What the task asks >> Your answer should be the lines below from the one with "the spec calls" to the one with "runVerdicts (is.map .command) s", both included, given again exactly and with nothing added.
──────── Dataset records ────────
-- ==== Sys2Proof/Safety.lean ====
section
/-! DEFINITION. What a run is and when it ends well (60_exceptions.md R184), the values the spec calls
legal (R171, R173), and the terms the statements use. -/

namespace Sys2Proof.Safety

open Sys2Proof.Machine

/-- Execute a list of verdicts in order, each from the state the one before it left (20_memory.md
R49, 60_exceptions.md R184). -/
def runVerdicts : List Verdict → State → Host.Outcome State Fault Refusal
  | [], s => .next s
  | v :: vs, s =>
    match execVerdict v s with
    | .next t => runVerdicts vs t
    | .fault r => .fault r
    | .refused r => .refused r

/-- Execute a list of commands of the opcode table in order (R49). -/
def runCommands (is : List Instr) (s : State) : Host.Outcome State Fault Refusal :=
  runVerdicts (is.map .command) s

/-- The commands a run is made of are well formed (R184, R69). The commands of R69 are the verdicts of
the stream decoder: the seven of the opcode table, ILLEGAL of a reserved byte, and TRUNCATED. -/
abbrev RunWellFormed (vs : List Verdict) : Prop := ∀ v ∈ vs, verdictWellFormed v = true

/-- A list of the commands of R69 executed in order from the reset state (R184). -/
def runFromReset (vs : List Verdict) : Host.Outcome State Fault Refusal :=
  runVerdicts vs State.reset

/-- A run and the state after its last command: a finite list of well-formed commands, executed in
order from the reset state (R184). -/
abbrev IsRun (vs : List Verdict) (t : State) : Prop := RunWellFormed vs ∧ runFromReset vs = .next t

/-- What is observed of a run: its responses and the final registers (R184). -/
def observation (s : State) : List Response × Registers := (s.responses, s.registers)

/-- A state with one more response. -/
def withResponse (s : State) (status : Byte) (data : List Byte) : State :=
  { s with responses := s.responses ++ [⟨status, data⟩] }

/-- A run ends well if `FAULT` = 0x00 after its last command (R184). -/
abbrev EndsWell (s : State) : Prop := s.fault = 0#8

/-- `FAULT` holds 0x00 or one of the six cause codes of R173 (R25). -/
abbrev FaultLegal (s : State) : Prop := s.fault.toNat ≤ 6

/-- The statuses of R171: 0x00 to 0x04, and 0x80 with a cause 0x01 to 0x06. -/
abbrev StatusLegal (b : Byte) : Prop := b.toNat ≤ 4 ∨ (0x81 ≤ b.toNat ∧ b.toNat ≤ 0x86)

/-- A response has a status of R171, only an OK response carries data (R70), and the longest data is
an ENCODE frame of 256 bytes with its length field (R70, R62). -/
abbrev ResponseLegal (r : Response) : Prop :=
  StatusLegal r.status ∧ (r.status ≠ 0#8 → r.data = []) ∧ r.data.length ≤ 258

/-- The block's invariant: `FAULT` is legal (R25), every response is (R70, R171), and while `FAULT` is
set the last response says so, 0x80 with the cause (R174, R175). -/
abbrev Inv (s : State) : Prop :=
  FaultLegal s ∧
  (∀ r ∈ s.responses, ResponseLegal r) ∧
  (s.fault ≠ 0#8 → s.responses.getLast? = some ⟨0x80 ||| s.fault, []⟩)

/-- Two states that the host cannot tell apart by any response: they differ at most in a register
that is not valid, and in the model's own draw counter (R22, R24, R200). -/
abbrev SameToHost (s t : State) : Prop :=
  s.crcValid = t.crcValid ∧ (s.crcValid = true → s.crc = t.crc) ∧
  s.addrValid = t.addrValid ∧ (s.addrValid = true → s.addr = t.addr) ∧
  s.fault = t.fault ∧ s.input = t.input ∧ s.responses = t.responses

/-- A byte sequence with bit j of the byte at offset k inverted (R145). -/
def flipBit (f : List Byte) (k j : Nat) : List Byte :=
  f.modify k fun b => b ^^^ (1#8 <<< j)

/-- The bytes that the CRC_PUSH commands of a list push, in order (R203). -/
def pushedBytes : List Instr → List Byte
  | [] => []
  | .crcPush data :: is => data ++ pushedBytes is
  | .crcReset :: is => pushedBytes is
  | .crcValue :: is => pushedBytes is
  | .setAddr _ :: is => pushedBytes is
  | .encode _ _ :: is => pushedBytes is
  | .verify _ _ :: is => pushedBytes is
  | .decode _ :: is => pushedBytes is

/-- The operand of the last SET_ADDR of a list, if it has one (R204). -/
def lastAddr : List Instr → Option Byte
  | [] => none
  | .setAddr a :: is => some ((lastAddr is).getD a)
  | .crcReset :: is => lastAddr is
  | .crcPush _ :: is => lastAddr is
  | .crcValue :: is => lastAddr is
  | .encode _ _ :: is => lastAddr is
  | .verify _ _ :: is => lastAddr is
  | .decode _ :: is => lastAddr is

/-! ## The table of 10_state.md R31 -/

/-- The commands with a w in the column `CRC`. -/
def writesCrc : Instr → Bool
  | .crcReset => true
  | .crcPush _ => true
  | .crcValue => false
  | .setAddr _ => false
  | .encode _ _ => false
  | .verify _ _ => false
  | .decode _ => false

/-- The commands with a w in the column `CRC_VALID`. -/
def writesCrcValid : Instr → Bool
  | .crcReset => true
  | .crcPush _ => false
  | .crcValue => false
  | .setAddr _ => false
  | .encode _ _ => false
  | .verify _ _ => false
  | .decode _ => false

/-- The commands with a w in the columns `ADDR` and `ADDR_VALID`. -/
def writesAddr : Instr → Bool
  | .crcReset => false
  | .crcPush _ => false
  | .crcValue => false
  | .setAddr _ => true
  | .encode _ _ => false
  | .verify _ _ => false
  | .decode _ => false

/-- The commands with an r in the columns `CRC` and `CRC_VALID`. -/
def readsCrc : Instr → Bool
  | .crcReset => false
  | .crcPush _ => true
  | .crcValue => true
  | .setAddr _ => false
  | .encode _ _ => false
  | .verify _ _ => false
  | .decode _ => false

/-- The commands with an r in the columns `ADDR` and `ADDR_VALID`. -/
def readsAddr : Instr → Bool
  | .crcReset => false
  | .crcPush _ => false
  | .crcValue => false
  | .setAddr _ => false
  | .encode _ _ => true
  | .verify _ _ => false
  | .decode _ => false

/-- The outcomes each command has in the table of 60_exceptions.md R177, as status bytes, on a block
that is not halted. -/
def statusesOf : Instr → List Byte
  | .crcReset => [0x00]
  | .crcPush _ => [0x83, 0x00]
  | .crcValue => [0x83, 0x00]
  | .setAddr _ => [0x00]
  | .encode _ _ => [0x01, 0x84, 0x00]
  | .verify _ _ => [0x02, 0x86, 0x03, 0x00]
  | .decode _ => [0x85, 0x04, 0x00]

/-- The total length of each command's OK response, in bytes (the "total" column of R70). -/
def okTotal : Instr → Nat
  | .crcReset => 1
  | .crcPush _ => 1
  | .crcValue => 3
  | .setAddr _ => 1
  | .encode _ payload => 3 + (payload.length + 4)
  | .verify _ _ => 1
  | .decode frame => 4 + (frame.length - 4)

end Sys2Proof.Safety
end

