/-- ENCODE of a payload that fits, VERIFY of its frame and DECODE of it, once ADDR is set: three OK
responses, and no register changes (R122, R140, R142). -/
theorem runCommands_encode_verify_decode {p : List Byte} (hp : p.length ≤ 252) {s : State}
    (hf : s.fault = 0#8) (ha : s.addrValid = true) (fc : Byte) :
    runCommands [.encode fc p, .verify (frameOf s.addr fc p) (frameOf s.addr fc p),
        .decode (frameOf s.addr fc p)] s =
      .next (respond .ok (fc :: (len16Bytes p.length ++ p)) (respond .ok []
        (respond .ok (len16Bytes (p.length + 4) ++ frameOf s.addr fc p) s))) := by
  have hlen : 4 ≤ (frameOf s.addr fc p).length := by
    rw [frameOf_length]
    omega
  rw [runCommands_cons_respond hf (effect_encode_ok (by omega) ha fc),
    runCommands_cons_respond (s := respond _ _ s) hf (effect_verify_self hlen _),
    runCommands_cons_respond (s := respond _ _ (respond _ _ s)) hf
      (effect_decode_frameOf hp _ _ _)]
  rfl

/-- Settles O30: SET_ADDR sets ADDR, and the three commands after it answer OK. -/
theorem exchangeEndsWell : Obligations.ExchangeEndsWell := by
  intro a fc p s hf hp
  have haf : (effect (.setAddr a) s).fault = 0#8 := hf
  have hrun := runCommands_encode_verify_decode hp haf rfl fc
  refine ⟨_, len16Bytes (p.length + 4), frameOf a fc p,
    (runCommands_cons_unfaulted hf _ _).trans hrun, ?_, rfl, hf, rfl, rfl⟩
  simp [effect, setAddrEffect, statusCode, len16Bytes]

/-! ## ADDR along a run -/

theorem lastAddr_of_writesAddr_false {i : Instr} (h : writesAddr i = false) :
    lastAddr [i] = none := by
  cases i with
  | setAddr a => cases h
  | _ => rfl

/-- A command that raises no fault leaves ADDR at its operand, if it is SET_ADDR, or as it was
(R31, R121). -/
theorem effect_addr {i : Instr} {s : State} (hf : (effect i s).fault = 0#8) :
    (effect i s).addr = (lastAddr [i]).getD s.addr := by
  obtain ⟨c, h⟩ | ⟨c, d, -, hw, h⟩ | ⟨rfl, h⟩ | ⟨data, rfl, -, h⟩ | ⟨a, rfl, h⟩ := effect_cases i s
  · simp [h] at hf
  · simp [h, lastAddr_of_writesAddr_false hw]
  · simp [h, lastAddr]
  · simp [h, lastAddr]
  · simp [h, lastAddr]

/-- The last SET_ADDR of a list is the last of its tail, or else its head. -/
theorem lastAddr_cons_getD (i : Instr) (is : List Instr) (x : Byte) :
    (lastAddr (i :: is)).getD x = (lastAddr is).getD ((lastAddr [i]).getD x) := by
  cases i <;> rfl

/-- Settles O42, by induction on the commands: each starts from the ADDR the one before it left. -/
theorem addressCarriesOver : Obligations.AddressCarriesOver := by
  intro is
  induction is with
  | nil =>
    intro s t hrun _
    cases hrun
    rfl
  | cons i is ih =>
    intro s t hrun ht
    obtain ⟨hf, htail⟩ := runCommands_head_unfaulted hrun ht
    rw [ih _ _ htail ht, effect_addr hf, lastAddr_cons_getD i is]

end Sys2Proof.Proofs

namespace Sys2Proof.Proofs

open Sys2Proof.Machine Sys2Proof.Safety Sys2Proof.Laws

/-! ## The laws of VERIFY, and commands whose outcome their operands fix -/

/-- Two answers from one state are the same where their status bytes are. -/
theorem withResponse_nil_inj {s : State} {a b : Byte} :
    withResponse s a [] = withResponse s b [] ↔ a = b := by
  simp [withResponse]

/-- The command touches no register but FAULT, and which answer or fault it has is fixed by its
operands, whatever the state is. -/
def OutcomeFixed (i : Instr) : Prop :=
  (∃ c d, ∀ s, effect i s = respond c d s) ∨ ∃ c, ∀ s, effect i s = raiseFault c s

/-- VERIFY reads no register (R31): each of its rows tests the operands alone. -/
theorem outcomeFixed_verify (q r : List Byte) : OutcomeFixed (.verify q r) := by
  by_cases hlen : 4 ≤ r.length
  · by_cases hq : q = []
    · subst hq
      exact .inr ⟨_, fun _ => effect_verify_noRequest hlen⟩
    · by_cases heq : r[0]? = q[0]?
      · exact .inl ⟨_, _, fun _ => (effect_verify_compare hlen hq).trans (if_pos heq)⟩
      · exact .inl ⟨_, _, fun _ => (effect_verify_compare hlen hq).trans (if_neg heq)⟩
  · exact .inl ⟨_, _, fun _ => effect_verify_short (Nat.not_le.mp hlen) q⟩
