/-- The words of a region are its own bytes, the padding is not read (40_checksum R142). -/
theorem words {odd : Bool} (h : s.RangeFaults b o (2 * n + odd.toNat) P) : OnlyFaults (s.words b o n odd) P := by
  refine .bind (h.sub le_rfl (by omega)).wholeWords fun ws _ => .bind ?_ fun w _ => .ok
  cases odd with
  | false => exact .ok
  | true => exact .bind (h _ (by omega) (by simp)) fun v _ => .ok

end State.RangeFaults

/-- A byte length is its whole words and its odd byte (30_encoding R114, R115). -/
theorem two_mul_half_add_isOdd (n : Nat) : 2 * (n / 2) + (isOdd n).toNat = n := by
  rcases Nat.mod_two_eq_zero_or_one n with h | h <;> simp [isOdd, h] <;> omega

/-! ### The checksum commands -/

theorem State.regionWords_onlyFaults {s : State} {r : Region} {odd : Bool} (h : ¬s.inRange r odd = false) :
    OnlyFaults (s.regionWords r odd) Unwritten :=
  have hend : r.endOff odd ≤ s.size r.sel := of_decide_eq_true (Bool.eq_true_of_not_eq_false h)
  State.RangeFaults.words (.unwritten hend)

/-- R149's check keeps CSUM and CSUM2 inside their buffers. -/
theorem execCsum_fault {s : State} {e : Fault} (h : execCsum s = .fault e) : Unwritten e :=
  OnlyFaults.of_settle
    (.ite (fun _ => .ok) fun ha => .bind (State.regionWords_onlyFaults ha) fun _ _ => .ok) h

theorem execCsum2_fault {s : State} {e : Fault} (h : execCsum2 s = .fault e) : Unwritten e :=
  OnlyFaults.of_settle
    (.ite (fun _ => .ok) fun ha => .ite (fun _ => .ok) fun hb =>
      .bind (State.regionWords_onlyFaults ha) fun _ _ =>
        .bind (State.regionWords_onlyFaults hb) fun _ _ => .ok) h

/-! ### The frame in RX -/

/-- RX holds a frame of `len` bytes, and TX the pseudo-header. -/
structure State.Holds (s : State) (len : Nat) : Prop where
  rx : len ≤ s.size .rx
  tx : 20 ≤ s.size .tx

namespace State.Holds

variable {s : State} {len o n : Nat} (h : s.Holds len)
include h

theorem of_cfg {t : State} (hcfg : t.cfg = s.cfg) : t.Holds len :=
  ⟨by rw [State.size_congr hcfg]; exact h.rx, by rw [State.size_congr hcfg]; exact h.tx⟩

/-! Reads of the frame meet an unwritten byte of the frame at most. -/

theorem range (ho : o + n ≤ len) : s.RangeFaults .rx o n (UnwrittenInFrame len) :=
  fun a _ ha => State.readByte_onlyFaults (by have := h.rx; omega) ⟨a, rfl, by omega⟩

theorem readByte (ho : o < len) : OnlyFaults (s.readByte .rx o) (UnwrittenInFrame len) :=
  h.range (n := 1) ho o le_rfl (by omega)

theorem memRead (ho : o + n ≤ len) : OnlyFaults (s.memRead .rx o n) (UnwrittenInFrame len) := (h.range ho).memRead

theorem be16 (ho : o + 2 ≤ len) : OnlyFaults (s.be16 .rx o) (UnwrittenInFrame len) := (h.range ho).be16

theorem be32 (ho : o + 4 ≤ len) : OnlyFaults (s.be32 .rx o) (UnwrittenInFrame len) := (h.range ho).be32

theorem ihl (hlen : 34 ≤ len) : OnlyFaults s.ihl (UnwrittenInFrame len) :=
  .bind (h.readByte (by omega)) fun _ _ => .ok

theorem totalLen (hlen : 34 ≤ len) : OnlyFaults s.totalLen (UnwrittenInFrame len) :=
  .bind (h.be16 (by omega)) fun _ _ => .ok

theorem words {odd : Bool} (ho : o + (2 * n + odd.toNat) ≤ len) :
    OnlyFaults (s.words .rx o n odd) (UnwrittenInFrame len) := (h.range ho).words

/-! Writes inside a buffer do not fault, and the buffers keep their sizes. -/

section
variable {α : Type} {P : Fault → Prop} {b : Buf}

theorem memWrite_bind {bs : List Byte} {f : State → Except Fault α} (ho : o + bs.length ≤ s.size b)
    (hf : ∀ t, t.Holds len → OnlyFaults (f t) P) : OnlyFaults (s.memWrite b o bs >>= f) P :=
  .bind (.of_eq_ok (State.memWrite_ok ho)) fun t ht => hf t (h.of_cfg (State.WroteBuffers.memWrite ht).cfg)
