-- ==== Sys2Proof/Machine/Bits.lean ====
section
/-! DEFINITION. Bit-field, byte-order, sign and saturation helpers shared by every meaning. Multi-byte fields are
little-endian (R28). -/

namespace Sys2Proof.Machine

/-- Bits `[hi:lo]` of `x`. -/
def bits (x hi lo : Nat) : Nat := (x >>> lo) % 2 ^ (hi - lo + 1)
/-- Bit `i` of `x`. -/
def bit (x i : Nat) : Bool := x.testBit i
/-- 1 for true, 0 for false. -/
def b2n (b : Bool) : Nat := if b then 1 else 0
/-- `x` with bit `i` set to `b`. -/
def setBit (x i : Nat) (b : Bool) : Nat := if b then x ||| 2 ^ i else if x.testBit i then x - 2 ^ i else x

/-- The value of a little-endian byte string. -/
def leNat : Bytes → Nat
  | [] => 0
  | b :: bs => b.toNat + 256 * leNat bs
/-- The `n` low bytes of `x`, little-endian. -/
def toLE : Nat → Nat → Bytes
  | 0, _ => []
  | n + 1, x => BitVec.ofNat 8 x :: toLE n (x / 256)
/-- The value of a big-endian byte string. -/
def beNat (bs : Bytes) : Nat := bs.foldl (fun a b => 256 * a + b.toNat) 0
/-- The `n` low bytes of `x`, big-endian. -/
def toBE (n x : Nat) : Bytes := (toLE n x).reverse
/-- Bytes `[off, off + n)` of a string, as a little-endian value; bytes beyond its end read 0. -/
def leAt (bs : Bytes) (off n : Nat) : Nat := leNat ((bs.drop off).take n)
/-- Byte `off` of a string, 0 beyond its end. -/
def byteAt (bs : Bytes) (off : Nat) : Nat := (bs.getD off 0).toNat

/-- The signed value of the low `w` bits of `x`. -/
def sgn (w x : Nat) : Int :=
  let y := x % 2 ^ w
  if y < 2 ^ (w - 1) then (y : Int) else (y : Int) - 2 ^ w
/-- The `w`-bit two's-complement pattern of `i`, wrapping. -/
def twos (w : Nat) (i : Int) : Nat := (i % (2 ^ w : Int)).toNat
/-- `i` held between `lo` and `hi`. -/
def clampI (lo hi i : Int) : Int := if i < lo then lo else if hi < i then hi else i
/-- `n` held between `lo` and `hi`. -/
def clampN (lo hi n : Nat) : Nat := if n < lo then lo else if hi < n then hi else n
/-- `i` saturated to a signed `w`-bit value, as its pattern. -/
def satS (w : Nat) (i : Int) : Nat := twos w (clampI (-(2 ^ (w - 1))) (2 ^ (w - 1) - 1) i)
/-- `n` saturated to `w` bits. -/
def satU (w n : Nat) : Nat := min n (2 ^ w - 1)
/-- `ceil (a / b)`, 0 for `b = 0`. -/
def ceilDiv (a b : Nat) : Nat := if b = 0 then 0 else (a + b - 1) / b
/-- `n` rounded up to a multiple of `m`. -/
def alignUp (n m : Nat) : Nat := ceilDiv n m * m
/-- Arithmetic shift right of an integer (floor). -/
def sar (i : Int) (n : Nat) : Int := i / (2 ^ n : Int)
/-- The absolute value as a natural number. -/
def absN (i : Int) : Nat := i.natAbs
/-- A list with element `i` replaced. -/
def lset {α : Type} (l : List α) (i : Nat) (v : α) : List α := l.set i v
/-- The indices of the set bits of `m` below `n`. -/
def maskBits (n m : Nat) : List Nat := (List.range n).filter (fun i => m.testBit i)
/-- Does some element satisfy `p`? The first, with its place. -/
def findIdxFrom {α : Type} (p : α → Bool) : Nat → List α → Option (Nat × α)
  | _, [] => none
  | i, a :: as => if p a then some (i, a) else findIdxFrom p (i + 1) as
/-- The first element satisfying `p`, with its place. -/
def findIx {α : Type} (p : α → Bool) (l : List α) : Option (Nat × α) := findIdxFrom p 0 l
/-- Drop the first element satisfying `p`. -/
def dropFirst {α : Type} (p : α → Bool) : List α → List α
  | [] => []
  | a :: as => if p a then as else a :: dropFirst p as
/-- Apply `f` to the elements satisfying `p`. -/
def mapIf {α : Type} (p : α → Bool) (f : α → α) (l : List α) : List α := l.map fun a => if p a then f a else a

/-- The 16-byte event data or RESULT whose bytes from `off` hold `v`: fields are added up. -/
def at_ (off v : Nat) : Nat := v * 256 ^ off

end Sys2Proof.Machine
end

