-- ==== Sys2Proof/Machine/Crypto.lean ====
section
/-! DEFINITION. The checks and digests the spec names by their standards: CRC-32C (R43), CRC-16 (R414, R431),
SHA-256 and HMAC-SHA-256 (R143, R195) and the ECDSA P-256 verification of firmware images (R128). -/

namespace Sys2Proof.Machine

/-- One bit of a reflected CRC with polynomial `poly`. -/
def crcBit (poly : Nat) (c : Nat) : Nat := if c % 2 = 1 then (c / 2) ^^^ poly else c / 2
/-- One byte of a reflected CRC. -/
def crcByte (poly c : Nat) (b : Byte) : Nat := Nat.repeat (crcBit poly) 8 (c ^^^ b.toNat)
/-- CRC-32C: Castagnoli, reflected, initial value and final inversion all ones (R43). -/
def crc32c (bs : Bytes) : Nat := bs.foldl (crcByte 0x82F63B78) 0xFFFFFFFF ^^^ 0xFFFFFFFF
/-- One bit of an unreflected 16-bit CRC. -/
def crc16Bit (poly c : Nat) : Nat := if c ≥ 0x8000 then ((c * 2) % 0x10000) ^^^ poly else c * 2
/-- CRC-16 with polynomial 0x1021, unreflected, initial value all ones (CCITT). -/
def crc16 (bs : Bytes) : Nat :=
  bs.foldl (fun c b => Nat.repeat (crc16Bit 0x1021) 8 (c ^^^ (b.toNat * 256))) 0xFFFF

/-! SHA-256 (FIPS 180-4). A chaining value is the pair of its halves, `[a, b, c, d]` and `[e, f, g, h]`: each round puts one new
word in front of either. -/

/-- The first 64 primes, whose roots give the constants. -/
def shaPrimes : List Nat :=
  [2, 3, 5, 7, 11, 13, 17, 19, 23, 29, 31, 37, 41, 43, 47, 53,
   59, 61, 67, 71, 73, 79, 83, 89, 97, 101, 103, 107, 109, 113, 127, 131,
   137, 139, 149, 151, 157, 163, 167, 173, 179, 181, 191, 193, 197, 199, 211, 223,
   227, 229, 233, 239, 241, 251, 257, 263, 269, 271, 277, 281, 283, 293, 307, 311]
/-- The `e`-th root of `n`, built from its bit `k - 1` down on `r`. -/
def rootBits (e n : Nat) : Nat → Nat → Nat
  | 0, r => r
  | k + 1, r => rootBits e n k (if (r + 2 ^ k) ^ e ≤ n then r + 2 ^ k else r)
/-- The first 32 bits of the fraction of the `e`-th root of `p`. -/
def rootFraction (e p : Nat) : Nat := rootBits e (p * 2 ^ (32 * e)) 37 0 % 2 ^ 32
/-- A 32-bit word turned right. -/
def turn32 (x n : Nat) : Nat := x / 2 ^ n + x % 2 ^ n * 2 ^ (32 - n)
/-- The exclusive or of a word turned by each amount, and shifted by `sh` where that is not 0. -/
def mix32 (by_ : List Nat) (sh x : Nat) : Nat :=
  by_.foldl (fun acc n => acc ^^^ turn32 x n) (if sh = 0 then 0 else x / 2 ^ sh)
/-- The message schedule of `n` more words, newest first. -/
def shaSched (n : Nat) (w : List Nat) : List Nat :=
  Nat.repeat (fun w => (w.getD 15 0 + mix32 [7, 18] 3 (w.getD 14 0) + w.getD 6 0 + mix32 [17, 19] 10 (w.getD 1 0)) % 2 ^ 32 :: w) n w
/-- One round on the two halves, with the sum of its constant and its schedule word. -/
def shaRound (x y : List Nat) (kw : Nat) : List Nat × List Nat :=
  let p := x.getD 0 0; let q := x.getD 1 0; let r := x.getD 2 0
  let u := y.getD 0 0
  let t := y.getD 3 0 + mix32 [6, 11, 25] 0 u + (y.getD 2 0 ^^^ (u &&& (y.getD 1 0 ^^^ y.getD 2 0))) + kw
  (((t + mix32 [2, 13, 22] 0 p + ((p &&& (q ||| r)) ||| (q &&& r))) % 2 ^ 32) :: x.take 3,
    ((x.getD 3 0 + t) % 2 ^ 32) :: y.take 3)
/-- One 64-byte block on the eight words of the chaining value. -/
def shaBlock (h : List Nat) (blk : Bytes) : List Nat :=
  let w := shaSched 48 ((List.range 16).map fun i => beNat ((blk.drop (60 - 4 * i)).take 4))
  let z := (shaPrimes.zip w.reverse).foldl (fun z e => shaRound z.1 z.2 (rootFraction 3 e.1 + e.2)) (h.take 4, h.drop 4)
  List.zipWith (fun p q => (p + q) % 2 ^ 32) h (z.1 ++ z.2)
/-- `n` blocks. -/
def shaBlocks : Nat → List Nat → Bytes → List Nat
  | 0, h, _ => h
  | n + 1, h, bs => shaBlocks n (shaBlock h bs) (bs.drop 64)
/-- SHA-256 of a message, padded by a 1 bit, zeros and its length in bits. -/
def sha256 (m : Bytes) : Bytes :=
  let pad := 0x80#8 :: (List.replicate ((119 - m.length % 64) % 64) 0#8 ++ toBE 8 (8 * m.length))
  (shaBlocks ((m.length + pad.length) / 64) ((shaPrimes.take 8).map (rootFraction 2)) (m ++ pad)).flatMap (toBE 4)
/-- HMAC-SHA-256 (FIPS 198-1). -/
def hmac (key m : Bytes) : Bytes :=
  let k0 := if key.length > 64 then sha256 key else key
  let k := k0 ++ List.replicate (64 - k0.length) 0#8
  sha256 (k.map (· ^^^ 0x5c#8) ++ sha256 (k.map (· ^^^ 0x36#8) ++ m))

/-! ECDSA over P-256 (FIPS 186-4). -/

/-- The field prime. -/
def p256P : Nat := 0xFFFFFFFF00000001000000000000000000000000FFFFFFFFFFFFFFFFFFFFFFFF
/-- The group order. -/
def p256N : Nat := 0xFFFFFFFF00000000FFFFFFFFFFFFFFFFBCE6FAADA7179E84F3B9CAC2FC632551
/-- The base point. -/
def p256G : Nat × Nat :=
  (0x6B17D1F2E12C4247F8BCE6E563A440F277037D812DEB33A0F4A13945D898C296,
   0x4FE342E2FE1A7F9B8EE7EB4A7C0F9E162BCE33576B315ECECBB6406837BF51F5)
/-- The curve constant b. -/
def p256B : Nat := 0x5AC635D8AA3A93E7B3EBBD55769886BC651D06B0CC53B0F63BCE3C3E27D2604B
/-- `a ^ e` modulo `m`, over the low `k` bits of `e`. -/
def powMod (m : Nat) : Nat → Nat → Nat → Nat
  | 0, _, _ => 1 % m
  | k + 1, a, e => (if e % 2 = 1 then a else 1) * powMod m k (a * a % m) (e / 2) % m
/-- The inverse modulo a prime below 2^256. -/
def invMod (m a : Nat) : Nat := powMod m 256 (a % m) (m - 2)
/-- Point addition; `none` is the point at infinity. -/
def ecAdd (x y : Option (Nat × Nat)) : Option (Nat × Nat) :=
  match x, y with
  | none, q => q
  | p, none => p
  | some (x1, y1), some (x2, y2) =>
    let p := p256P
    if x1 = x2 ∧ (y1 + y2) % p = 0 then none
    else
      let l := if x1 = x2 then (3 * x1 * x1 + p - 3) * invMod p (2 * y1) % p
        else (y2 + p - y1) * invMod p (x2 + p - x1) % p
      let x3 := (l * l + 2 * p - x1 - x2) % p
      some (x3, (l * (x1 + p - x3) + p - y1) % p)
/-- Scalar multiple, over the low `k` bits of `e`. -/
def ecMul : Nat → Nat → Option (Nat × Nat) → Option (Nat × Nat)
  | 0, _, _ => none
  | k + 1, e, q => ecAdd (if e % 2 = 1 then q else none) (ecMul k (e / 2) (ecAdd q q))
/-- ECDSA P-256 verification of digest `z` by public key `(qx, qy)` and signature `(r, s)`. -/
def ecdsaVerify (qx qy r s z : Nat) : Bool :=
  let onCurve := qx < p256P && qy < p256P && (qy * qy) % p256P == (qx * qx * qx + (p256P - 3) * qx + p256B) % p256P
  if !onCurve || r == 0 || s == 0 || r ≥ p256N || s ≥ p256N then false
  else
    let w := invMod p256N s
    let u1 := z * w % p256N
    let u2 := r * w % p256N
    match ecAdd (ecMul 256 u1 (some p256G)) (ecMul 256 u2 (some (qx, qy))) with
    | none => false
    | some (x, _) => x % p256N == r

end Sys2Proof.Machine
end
────────
Solution to the problem >>
/-! DEFINITION. What a run is and when it ends well (60_exceptions.md R184), the values the spec calls
legal (R171, R173), and the terms the statements use. -/

namespace Sys2Proof.Safety

open Sys2Proof.Machine

/-- Execute a list of verdicts in order, each from the state the one before it left (20_memory.md
R49, 60_exceptions.md R184). -/
def runVerdicts : List Verdict → State → Host.Outcome State Fault Refusal
  | [], s => .next s
  | v :: vs, s =>
    match execVerdict v s with
    | .next t => runVerdicts vs t
    | .fault r => .fault r
    | .refused r => .refused r

/-- Execute a list of commands of the opcode table in order (R49). -/
def runCommands (is : List Instr) (s : State) : Host.Outcome State Fault Refusal :=
  runVerdicts (is.map .command) s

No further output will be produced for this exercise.